## YOUR ASSIGNMENT
The response must consist of the lines below from the one with "(R53, R71). -/" through the one with "0b0010011#7 0b000#3 rd rs1 imm", exactly as they appear and with both ends kept.

## Dataset entries
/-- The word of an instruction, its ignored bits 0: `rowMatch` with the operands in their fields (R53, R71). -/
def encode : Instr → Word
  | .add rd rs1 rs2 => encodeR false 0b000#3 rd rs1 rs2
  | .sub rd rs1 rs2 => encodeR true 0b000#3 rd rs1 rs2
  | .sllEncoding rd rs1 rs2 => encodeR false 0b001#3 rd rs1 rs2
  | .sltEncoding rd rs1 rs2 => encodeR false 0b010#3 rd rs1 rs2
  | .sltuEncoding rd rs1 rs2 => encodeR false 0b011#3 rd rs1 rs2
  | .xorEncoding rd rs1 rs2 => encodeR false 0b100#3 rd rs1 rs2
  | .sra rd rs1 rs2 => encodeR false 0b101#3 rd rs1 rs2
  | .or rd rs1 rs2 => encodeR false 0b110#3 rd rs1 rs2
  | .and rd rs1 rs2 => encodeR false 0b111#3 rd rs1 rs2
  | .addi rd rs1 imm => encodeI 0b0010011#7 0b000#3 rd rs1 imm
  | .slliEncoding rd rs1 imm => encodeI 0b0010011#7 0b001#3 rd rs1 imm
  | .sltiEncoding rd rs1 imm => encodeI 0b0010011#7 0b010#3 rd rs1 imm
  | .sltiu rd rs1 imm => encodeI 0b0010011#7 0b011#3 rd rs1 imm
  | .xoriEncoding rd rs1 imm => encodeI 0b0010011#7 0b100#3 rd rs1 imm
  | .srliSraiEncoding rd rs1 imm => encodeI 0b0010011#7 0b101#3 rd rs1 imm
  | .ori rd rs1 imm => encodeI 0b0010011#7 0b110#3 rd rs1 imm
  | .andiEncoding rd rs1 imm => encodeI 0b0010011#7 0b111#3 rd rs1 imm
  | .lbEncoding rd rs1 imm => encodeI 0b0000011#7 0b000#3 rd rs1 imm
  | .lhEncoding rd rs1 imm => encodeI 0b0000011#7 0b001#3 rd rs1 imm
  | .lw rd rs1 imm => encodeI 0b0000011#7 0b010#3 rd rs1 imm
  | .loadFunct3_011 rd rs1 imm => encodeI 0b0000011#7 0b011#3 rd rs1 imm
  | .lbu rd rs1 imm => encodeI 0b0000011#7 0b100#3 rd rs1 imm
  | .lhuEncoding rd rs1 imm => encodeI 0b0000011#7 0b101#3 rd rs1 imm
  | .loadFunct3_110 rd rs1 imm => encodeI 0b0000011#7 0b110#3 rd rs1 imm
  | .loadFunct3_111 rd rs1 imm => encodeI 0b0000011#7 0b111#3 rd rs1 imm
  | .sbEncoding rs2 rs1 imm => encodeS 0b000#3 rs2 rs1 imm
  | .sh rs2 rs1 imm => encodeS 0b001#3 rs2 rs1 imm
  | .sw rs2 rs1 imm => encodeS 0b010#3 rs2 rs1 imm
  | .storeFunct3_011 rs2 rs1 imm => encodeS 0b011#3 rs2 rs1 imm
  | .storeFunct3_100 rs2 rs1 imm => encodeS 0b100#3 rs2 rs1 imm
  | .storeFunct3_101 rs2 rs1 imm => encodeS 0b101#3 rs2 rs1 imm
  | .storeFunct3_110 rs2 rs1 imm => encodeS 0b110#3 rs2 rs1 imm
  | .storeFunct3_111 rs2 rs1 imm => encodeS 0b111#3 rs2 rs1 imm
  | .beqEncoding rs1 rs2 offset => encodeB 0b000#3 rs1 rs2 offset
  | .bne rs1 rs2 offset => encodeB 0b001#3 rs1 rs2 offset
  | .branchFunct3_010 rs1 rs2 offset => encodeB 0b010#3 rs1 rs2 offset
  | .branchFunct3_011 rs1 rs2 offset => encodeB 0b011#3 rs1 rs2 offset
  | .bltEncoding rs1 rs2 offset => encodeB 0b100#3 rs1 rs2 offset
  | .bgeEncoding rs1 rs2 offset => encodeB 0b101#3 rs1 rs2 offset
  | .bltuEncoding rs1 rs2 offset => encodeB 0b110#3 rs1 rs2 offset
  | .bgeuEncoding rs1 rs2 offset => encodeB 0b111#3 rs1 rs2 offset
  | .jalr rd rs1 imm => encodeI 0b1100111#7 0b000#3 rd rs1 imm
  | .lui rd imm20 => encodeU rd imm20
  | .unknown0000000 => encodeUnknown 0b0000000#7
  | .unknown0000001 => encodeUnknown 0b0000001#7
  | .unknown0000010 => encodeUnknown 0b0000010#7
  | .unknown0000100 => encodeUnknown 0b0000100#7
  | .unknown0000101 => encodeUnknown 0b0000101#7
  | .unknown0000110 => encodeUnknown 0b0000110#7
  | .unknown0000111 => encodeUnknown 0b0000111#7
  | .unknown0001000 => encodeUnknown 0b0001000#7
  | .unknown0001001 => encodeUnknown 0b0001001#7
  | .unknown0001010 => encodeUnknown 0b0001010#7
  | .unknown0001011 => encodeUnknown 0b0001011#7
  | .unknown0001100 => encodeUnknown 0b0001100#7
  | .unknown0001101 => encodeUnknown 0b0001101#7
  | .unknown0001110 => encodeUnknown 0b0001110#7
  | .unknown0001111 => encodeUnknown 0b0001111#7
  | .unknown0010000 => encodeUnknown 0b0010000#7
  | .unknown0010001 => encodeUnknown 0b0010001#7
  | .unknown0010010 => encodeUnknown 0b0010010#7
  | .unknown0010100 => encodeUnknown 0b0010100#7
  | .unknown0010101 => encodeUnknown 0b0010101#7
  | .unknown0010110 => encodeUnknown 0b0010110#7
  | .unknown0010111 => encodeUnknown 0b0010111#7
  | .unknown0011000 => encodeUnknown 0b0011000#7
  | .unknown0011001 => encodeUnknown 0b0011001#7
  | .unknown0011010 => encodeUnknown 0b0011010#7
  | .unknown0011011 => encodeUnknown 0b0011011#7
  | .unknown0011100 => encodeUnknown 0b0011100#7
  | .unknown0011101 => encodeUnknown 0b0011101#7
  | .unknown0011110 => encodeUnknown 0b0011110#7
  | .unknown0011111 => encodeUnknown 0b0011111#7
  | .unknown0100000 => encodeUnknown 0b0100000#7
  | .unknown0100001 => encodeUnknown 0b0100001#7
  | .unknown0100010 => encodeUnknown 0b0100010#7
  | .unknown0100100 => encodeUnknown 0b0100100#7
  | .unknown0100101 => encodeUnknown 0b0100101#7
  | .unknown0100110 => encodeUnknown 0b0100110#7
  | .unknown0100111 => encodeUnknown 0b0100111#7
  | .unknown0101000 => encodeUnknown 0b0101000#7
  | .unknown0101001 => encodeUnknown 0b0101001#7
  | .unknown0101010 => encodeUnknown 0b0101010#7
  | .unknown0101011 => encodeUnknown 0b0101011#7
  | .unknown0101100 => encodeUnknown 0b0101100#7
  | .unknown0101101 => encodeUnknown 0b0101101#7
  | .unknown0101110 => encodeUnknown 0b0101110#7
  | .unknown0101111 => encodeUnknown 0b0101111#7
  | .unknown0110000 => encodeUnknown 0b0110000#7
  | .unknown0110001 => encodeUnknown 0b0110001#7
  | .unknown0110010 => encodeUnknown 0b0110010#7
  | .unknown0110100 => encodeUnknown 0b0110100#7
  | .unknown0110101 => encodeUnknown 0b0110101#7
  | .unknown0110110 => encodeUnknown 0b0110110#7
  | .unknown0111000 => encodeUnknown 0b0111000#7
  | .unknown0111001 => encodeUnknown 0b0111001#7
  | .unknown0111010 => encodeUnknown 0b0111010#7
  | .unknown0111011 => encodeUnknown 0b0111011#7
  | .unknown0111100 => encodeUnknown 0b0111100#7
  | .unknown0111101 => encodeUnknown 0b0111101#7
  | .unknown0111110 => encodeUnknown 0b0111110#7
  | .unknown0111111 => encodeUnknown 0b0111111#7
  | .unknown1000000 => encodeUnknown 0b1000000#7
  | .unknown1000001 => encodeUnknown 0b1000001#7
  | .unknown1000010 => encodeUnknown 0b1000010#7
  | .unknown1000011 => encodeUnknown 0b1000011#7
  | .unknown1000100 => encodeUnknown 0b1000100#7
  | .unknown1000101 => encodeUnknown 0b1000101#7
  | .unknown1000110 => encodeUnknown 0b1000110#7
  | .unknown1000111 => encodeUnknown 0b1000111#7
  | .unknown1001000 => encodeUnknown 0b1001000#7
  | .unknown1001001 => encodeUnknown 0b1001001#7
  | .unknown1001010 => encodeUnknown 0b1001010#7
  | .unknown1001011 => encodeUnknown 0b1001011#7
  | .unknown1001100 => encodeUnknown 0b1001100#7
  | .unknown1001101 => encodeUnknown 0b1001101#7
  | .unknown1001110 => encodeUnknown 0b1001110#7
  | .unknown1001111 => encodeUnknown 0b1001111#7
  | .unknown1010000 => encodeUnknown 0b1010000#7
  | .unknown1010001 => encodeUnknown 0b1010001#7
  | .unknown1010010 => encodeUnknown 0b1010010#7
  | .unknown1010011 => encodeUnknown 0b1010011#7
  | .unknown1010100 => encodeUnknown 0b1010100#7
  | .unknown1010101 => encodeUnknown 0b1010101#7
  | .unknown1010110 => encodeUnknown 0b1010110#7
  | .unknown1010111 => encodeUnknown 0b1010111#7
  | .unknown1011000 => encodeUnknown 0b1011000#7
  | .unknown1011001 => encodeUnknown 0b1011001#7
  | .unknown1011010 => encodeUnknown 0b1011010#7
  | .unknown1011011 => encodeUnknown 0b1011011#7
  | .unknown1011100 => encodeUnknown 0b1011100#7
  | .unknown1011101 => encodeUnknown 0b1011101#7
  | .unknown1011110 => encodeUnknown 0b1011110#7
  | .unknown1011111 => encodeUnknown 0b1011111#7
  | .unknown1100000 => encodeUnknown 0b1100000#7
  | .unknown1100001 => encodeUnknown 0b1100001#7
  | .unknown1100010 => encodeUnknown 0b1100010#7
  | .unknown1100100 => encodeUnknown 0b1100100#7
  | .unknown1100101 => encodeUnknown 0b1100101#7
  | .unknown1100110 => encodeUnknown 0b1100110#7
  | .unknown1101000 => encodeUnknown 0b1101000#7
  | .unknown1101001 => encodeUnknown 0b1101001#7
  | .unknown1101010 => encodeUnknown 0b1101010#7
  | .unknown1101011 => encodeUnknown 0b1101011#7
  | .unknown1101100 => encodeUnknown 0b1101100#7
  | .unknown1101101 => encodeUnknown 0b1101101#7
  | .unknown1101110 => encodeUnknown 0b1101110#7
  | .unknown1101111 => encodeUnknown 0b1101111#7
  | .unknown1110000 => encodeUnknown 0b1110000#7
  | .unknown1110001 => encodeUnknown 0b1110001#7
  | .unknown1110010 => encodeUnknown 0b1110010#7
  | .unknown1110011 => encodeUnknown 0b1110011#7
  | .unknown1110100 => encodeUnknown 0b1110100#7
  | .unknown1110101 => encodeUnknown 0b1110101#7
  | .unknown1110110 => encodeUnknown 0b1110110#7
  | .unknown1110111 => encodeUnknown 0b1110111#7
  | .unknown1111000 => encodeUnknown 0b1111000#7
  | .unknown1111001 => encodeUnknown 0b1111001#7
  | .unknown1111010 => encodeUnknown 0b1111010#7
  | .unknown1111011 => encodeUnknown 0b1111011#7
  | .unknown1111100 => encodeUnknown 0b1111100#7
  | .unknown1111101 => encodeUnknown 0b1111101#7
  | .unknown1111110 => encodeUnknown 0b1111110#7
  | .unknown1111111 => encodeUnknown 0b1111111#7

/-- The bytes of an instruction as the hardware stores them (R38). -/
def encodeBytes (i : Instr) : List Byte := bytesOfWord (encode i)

...

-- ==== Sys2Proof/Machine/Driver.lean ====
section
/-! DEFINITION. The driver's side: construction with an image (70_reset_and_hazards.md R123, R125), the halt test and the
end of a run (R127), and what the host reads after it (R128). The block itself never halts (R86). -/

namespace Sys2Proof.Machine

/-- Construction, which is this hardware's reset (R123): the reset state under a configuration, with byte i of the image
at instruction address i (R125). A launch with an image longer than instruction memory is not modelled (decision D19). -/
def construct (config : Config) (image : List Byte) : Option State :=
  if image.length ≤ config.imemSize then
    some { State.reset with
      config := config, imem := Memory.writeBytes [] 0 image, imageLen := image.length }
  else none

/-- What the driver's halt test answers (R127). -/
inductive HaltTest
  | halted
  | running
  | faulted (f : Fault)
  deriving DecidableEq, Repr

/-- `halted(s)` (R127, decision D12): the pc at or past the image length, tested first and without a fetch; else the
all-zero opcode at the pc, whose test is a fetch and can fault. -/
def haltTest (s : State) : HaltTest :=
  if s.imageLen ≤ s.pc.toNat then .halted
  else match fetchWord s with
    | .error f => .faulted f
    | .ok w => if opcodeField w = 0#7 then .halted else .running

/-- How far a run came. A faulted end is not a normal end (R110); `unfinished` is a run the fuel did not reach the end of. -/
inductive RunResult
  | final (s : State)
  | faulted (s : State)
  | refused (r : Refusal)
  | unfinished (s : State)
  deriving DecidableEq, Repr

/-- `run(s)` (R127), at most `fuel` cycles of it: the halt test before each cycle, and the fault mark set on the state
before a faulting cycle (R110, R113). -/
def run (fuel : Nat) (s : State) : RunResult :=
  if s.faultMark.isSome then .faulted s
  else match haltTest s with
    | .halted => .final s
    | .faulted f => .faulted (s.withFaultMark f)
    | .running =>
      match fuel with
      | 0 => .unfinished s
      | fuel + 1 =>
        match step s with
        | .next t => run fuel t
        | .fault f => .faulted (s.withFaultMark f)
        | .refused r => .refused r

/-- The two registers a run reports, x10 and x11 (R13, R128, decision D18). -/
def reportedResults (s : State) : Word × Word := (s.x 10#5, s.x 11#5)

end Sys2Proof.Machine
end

## TASK OUTPUT
/-- The word of an instruction, its ignored bits 0: `rowMatch` with the operands in their fields (R53, R71). -/
def encode : Instr → Word
  | .add rd rs1 rs2 => encodeR false 0b000#3 rd rs1 rs2
  | .sub rd rs1 rs2 => encodeR true 0b000#3 rd rs1 rs2
  | .sllEncoding rd rs1 rs2 => encodeR false 0b001#3 rd rs1 rs2
  | .sltEncoding rd rs1 rs2 => encodeR false 0b010#3 rd rs1 rs2
  | .sltuEncoding rd rs1 rs2 => encodeR false 0b011#3 rd rs1 rs2
  | .xorEncoding rd rs1 rs2 => encodeR false 0b100#3 rd rs1 rs2
  | .sra rd rs1 rs2 => encodeR false 0b101#3 rd rs1 rs2
  | .or rd rs1 rs2 => encodeR false 0b110#3 rd rs1 rs2
  | .and rd rs1 rs2 => encodeR false 0b111#3 rd rs1 rs2
  | .addi rd rs1 imm => encodeI 0b0010011#7 0b000#3 rd rs1 imm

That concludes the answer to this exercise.